→ **Source records**
--*--

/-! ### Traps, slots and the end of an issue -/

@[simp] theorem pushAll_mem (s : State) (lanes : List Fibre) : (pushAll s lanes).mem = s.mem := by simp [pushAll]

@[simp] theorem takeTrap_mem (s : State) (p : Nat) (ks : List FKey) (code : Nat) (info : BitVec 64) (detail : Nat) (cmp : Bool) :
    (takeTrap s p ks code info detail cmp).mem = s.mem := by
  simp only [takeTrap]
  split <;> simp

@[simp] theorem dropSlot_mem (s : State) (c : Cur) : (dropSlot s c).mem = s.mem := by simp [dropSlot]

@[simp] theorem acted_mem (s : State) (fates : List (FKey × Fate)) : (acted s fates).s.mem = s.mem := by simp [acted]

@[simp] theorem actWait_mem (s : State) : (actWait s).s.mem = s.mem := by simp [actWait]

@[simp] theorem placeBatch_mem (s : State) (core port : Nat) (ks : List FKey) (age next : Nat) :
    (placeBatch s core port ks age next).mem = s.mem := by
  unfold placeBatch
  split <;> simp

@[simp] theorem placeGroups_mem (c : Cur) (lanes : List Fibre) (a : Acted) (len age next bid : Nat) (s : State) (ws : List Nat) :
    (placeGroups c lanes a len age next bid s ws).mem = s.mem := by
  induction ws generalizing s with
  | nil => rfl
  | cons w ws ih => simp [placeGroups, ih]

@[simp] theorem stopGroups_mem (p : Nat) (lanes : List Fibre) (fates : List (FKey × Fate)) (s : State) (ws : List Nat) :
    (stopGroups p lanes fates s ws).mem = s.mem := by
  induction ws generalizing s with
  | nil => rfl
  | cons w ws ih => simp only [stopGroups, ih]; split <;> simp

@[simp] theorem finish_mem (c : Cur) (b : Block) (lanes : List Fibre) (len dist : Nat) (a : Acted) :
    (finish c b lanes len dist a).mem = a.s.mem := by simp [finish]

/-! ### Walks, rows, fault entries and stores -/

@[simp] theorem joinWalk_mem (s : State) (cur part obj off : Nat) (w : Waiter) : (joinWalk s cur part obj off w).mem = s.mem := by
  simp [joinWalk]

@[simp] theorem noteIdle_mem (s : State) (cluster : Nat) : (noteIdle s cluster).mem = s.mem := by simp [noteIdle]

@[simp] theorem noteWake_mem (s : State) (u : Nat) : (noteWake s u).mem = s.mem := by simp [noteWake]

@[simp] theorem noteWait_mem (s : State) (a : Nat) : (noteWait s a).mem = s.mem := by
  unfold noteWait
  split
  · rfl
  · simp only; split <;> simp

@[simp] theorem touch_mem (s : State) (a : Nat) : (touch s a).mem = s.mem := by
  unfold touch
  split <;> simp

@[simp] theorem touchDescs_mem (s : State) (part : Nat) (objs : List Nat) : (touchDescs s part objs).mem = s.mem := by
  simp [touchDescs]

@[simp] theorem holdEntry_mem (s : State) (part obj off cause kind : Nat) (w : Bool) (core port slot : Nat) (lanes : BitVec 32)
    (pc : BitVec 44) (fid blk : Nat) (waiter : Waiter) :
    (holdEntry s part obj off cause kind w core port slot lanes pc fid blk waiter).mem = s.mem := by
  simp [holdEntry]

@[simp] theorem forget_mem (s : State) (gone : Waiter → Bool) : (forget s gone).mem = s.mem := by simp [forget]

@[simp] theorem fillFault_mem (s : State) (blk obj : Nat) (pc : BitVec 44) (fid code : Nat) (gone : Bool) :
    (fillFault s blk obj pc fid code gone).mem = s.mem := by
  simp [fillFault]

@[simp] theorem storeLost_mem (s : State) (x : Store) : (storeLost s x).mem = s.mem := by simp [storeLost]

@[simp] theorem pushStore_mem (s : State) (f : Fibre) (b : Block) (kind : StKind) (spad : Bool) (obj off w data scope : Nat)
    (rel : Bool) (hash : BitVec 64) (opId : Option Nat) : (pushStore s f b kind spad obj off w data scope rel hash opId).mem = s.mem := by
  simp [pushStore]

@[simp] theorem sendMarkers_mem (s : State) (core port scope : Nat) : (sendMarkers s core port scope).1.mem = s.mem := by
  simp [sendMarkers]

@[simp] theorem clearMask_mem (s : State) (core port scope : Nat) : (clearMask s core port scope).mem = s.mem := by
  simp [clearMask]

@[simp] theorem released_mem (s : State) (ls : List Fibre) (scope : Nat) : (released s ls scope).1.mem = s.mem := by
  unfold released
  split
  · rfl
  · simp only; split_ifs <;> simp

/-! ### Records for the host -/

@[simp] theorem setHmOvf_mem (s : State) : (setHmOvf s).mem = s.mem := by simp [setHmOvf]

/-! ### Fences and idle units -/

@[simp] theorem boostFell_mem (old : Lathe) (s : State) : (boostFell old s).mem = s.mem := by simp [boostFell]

--*--

→ **Brief**
Word for word, quote all of the data above.

→ **Answer below**
/-! ### Traps, slots and the end of an issue -/

@[simp] theorem pushAll_mem (s : State) (lanes : List Fibre) : (pushAll s lanes).mem = s.mem := by simp [pushAll]

@[simp] theorem takeTrap_mem (s : State) (p : Nat) (ks : List FKey) (code : Nat) (info : BitVec 64) (detail : Nat) (cmp : Bool) :
    (takeTrap s p ks code info detail cmp).mem = s.mem := by
  simp only [takeTrap]
  split <;> simp

@[simp] theorem dropSlot_mem (s : State) (c : Cur) : (dropSlot s c).mem = s.mem := by simp [dropSlot]

@[simp] theorem acted_mem (s : State) (fates : List (FKey × Fate)) : (acted s fates).s.mem = s.mem := by simp [acted]

@[simp] theorem actWait_mem (s : State) : (actWait s).s.mem = s.mem := by simp [actWait]

@[simp] theorem placeBatch_mem (s : State) (core port : Nat) (ks : List FKey) (age next : Nat) :
    (placeBatch s core port ks age next).mem = s.mem := by
  unfold placeBatch
  split <;> simp

@[simp] theorem placeGroups_mem (c : Cur) (lanes : List Fibre) (a : Acted) (len age next bid : Nat) (s : State) (ws : List Nat) :
    (placeGroups c lanes a len age next bid s ws).mem = s.mem := by
  induction ws generalizing s with
  | nil => rfl
  | cons w ws ih => simp [placeGroups, ih]

@[simp] theorem stopGroups_mem (p : Nat) (lanes : List Fibre) (fates : List (FKey × Fate)) (s : State) (ws : List Nat) :
    (stopGroups p lanes fates s ws).mem = s.mem := by
  induction ws generalizing s with
  | nil => rfl
  | cons w ws ih => simp only [stopGroups, ih]; split <;> simp

@[simp] theorem finish_mem (c : Cur) (b : Block) (lanes : List Fibre) (len dist : Nat) (a : Acted) :
    (finish c b lanes len dist a).mem = a.s.mem := by simp [finish]

/-! ### Walks, rows, fault entries and stores -/

@[simp] theorem joinWalk_mem (s : State) (cur part obj off : Nat) (w : Waiter) : (joinWalk s cur part obj off w).mem = s.mem := by
  simp [joinWalk]

@[simp] theorem noteIdle_mem (s : State) (cluster : Nat) : (noteIdle s cluster).mem = s.mem := by simp [noteIdle]

@[simp] theorem noteWake_mem (s : State) (u : Nat) : (noteWake s u).mem = s.mem := by simp [noteWake]

@[simp] theorem noteWait_mem (s : State) (a : Nat) : (noteWait s a).mem = s.mem := by
  unfold noteWait
  split
  · rfl
  · simp only; split <;> simp

@[simp] theorem touch_mem (s : State) (a : Nat) : (touch s a).mem = s.mem := by
  unfold touch
  split <;> simp

@[simp] theorem touchDescs_mem (s : State) (part : Nat) (objs : List Nat) : (touchDescs s part objs).mem = s.mem := by
  simp [touchDescs]

@[simp] theorem holdEntry_mem (s : State) (part obj off cause kind : Nat) (w : Bool) (core port slot : Nat) (lanes : BitVec 32)
    (pc : BitVec 44) (fid blk : Nat) (waiter : Waiter) :
    (holdEntry s part obj off cause kind w core port slot lanes pc fid blk waiter).mem = s.mem := by
  simp [holdEntry]

@[simp] theorem forget_mem (s : State) (gone : Waiter → Bool) : (forget s gone).mem = s.mem := by simp [forget]

@[simp] theorem fillFault_mem (s : State) (blk obj : Nat) (pc : BitVec 44) (fid code : Nat) (gone : Bool) :
    (fillFault s blk obj pc fid code gone).mem = s.mem := by
  simp [fillFault]

@[simp] theorem storeLost_mem (s : State) (x : Store) : (storeLost s x).mem = s.mem := by simp [storeLost]

@[simp] theorem pushStore_mem (s : State) (f : Fibre) (b : Block) (kind : StKind) (spad : Bool) (obj off w data scope : Nat)
    (rel : Bool) (hash : BitVec 64) (opId : Option Nat) : (pushStore s f b kind spad obj off w data scope rel hash opId).mem = s.mem := by
  simp [pushStore]

@[simp] theorem sendMarkers_mem (s : State) (core port scope : Nat) : (sendMarkers s core port scope).1.mem = s.mem := by
  simp [sendMarkers]

@[simp] theorem clearMask_mem (s : State) (core port scope : Nat) : (clearMask s core port scope).mem = s.mem := by
  simp [clearMask]

@[simp] theorem released_mem (s : State) (ls : List Fibre) (scope : Nat) : (released s ls scope).1.mem = s.mem := by
  unfold released
  split
  · rfl
  · simp only; split_ifs <;> simp

/-! ### Records for the host -/

@[simp] theorem setHmOvf_mem (s : State) : (setHmOvf s).mem = s.mem := by simp [setHmOvf]

/-! ### Fences and idle units -/

@[simp] theorem boostFell_mem (old : Lathe) (s : State) : (boostFell old s).mem = s.mem := by simp [boostFell]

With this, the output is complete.